| Task prompt |
Please output the section of the listing below that opens with the line containing "l.foldl (fun best" and closes with the line containing "rcases hb with rfl | rfl", exactly and with nothing else.
****************
-- ==== Sys2Proof/Laws/Settle.lean ====
section
/-! SUPPORT. What ends a command: where nothing waits it changes nothing; and how a VCP command is taken from its session's empty store. -/

set_option Elab.async false

namespace Sys2Proof.Machine

open Sys2Proof

theorem forAll_same {α : Type} (l : List α) (f : State → α → State) (s : State) (h : ∀ s a, f s a = s) : forAll l f s = s := by
  unfold forAll
  induction l generalizing s with
  | nil => rfl
  | cons a l ih => rw [List.foldl_cons, h, ih]

theorem forAll_nil {α : Type} (f : State → α → State) (s : State) : forAll [] f s = s := rfl

/-- With an empty inbox there is nothing to collect. -/
theorem collect_calm (s : State) (h : s.fault.inbox = []) : s.collect = s := by
  show collectLoop 8192 s = s
  unfold collectLoop
  rw [h]

theorem mailboxReady_calm (s : State) (h : ∀ m, (s.mailboxes.get m).cmdBusy = false) : s.mailboxReady = none := by
  unfold State.mailboxReady
  simp [h]

theorem takeRepeats_idle (x : Session) (h : x.store = []) : x.takeRepeats = x := by
  unfold Session.takeRepeats
  split <;> simp [h]

theorem State.takeRepeats_calm (s : State) (h : ∀ i, (s.sessions.get i).takeRepeats = s.sessions.get i) : s.takeRepeats = s := by
  unfold State.takeRepeats
  simp [h]

theorem next_empty (x : Session) (h : x.store = []) : x.next = none := by
  unfold Session.next
  simp [h]

theorem ready_calm (s : State) (h : ∀ i, (s.sessions.get i).store = []) : s.ready = none := by
  unfold State.ready
  generalize List.finRange 19 = l
  induction l with
  | nil => rfl
  | cons i l ih => simp only [List.foldl_cons, next_empty _ (h i)]; exact ih

/-- Where nothing waits, nothing runs. -/
theorem pumpLoop_calm (n : Nat) (s : State) (h : s.calm) : pumpLoop n s = s := by
  cases n with
  | zero => rfl
  | succ n =>
    unfold pumpLoop
    rw [mailboxReady_calm s h.2.2]
    dsimp only
    rw [State.takeRepeats_calm s (fun i => takeRepeats_idle _ (h.2.1 i)), ready_calm s h.2.1]
    split <;> rfl

/-- No host is newly waited for: each MF that waits for its host did so before, with no event issued since. -/
def State.sameWaits (s before : State) : Prop := ∀ k, s.mfWakeDue k = true →
  before.mfWakeDue k = true ∧ (s.sessions.get (mfSession k)).nextEseq = (before.sessions.get (mfSession k)).nextEseq

theorem wakeHosts_same (s before : State) (h : s.sameWaits before) : s.wakeHosts before = s := by
  unfold State.wakeHosts
  rw [List.filter_eq_nil_iff.mpr]
  · rfl
  · intro k _
    cases hd : s.mfWakeDue k with
    | false => simp
    | true =>
      obtain ⟨h1, h2⟩ := h k hd
      simp [h1, h2]

/-- What ends a command changes nothing where nothing waits and no event was issued. -/
theorem endWith_calm (n : Nat) (s before : State) (h : s.calm) (he : s.sameWaits before) : s.endWith n before = s := by
  unfold State.endWith
  rw [collect_calm s h.1, pumpLoop_calm n s h, wakeHosts_same s before he]

theorem finish_calm (s before : State) (h : s.calm) (he : s.sameWaits before) : s.finish before = s := endWith_calm 4096 s before h he

/-! ## Taking a VCP command -/

/-- The store of one session alone holds one command: it is the one that runs next. -/
theorem ready_single (s : State) (i : Sess) (c : Cmd) (hi : c.msg.session = i) (hc : (s.sessions.get i).next = some c)
    (ho : ∀ j, j ≠ i → (s.sessions.get j).store = []) (hx : ∀ j, (s.sessions.get j).executing = none) : s.ready = some c := by
  have hm : s.mayStart c = true := by
    unfold State.mayStart
    rw [List.all_eq_true]
    intro j _
    by_cases hj : j = i
    · simp [hj, hi]
    · simp [next_empty _ (ho j hj), hx j]
  have key : ∀ (l : List Sess) (b : Option Cmd), (b = none ∨ b = some c) → (i ∈ l ∨ b = some c) →
      l.foldl (fun best i => match (s.sessions.get i).next with
        | some d => if s.mayStart d && (best.map (fun (e : Cmd) => decide (d.arrival < e.arrival))).getD true then some d else best
        | none => best) b = some c := by
    intro l
    induction l with
    | nil => intro b _ h; simpa using h
    | cons j l ih =>
      intro b hb h
      rw [List.foldl_cons]
      by_cases hj : j = i
      · subst hj
        simp only [hc]
        apply ih
        · split
          · exact .inr rfl
          · exact hb
        · right
          rcases hb with rfl | rfl
          · simp [hm]
          · simp
      · simp only [next_empty _ (ho j hj)]
        apply ih _ hb
        rcases h with h | h
        · left
          rcases List.mem_cons.mp h with h | h
          · exact absurd h.symm hj
          · exact h
        · exact .inr h
  exact key _ none (.inl rfl) (.inl (List.mem_finRange i))

/-- A mode in which a doorbell wakes nothing. -/
theorem wake_idle (s : State) (code : Nat) (h1 : s.mode ≠ .night) (h2 : s.mode ≠ .midnight) (h3 : s.mode ≠ .dusk) : s.wake code = s := by
  unfold State.wake
  split <;> first | contradiction | rfl

/-- A session that hears a message has it alone in its store when firmware looks. -/
theorem pump_heard (s : State) (opcode : BitVec 16) (m : VcpMsg) (h : s.hears m) :
    run (fun s => s.submit opcode m) s =
      .next (((s.begin.arrive opcode m none).runCmd (s.cmdAt opcode m)).endWith 4095 s.begin) := by
  obtain ⟨⟨⟨hi, hs, hb⟩, hx⟩, hv, hd, hn, ht, -, -, -, -⟩ := h
  have hm : s.mode ≠ .midnight := by
    intro e; simp [State.serving, e] at hv
  have hsub : s.begin.submit opcode m = s.begin.arrive opcode m none := by
    unfold State.submit
    rw [show s.begin.transportOpen m = s.transportOpen m from rfl, ht, if_pos rfl]
    split
    · exact wake_idle _ _ hn hm hd
    · rfl
  have hst : ∀ j, j ≠ m.session → ((s.begin.arrive opcode m none).sessions.get j).store = [] := by
    intro j hj
    unfold State.arrive
    rw [State.updSession_sessions, Tab.get_upd_other _ _ _ _ (Ne.symm hj)]
    exact hs j
  have hex : ∀ j, ((s.begin.arrive opcode m none).sessions.get j).executing = none := by
    intro j
    unfold State.arrive
    rw [State.updSession_sessions, Tab.get_upd]
    split
    · exact hx m.session
    · exact hx j
  have hown : ((s.begin.arrive opcode m none).sessions.get m.session).store = [s.cmdAt opcode m] := by
    unfold State.arrive
    rw [State.updSession_sessions, Tab.get_upd_same]
    show (s.sessions.get m.session).store ++ _ = _
    rw [hs]; rfl
  have hnext : ((s.begin.arrive opcode m none).sessions.get m.session).next = some (s.cmdAt opcode m) := by
    unfold Session.next
    rw [hex, hown]
    simp only [Option.isSome_none, Bool.false_eq_true, if_false, List.head?_cons]
    split
    · rw [List.find?_cons]
      split <;> simp
    · simp
  unfold run
  dsimp only
  rw [hsub]
  show Host.Outcome.next ((pumpLoop 4096 (s.begin.arrive opcode m none).collect).wakeHosts s.begin) = _
  rw [collect_calm (s.begin.arrive opcode m none) hi]
  unfold pumpLoop
  rw [show (s.begin.arrive opcode m none).serving = s.serving from rfl, hv, mailboxReady_calm (s.begin.arrive opcode m none) hb]
  dsimp only
  rw [State.takeRepeats_calm, ready_single _ m.session (s.cmdAt opcode m) rfl hnext hst hex]
  · rfl
  · intro j
    unfold Session.takeRepeats
    rw [hex]

/-- Out of the store again, an arrival leaves its session as it was. -/
theorem erase_heard (s : State) (opcode : BitVec 16) (m : VcpMsg) (h : (s.sessions.get m.session).store = []) :
    ((s.begin.arrive opcode m none).updSession m.session (fun x => { x with store := x.store.erase (s.cmdAt opcode m) })) = s.heard := by
  have e : ((s.sessions.upd m.session (fun x => { x with store := x.store ++ [s.cmdAt opcode m] })).upd m.session
        (fun x => { x with store := x.store.erase (s.cmdAt opcode m) })) = s.sessions := by
    rw [Tab.upd_upd_same]
    apply Tab.upd_same
    simp only [h, List.nil_append, List.erase_cons_head]
    rw [← h]
  exact congrArg (fun t => ({ s.begin with arrivals := s.arrivals + 1, sessions := t } : State)) e

/-- A heard command meets its session. -/
theorem runVcp_heard (s : State) (opcode : BitVec 16) (m : VcpMsg) (h : s.hears m) :
    runVcp opcode m s = .next (((s.begin.arrive opcode m none).runCmd (s.cmdAt opcode m)).endWith 4095 s.begin) := pump_heard s opcode m h

/-- The next command of an open session executes, or is objected to, on the state that taking it leaves. -/
theorem runVcp_next (s : State) (opcode : BitVec 16) (m : VcpMsg) (h : s.hears m) (hop : (s.sessions.get m.session).isOpen = true)
    (hcs : m.cseq = (s.sessions.get m.session).lastCseq + 1) (ho : opcode ≠ 0x0001 ∨ 1 < get8 m.payload 0) (hy : opcode ≠ 0x0002) :
    runVcp opcode m s = .next (((s.taken opcode m).execute (s.cmdAt opcode m) true).endWith 4095 s.begin) := by
  rw [runVcp_heard s opcode m h]
  have hco : cmdOpens (s.cmdAt opcode m) = none := by
    unfold cmdOpens
    rcases ho with ho | ho
    · rw [if_neg]; exact ho
    · have : (s.cmdAt opcode m).msg.payload = m.payload := rfl
      rw [this]
      split
      · rw [if_neg (by omega), if_neg (by omega)]
      · rfl
  unfold State.runCmd
  dsimp only
  rw [hco]
  dsimp only
  rw [show (s.cmdAt opcode m).msg.session = m.session from rfl, erase_heard s opcode m (h.1.1.2.1 m.session)]
  rw [show s.heard.sessions = s.sessions from rfl, hop]
  rw [if_neg (by simp), if_neg (by exact hy), if_pos (by exact hcs)]
  rfl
****************
| Response to the exercise |
      l.foldl (fun best i => match (s.sessions.get i).next with
        | some d => if s.mayStart d && (best.map (fun (e : Cmd) => decide (d.arrival < e.arrival))).getD true then some d else best
        | none => best) b = some c := by
    intro l
    induction l with
    | nil => intro b _ h; simpa using h
    | cons j l ih =>
      intro b hb h
      rw [List.foldl_cons]
      by_cases hj : j = i
      · subst hj
        simp only [hc]
        apply ih
        · split
          · exact .inr rfl
          · exact hb
        · right
          rcases hb with rfl | rfl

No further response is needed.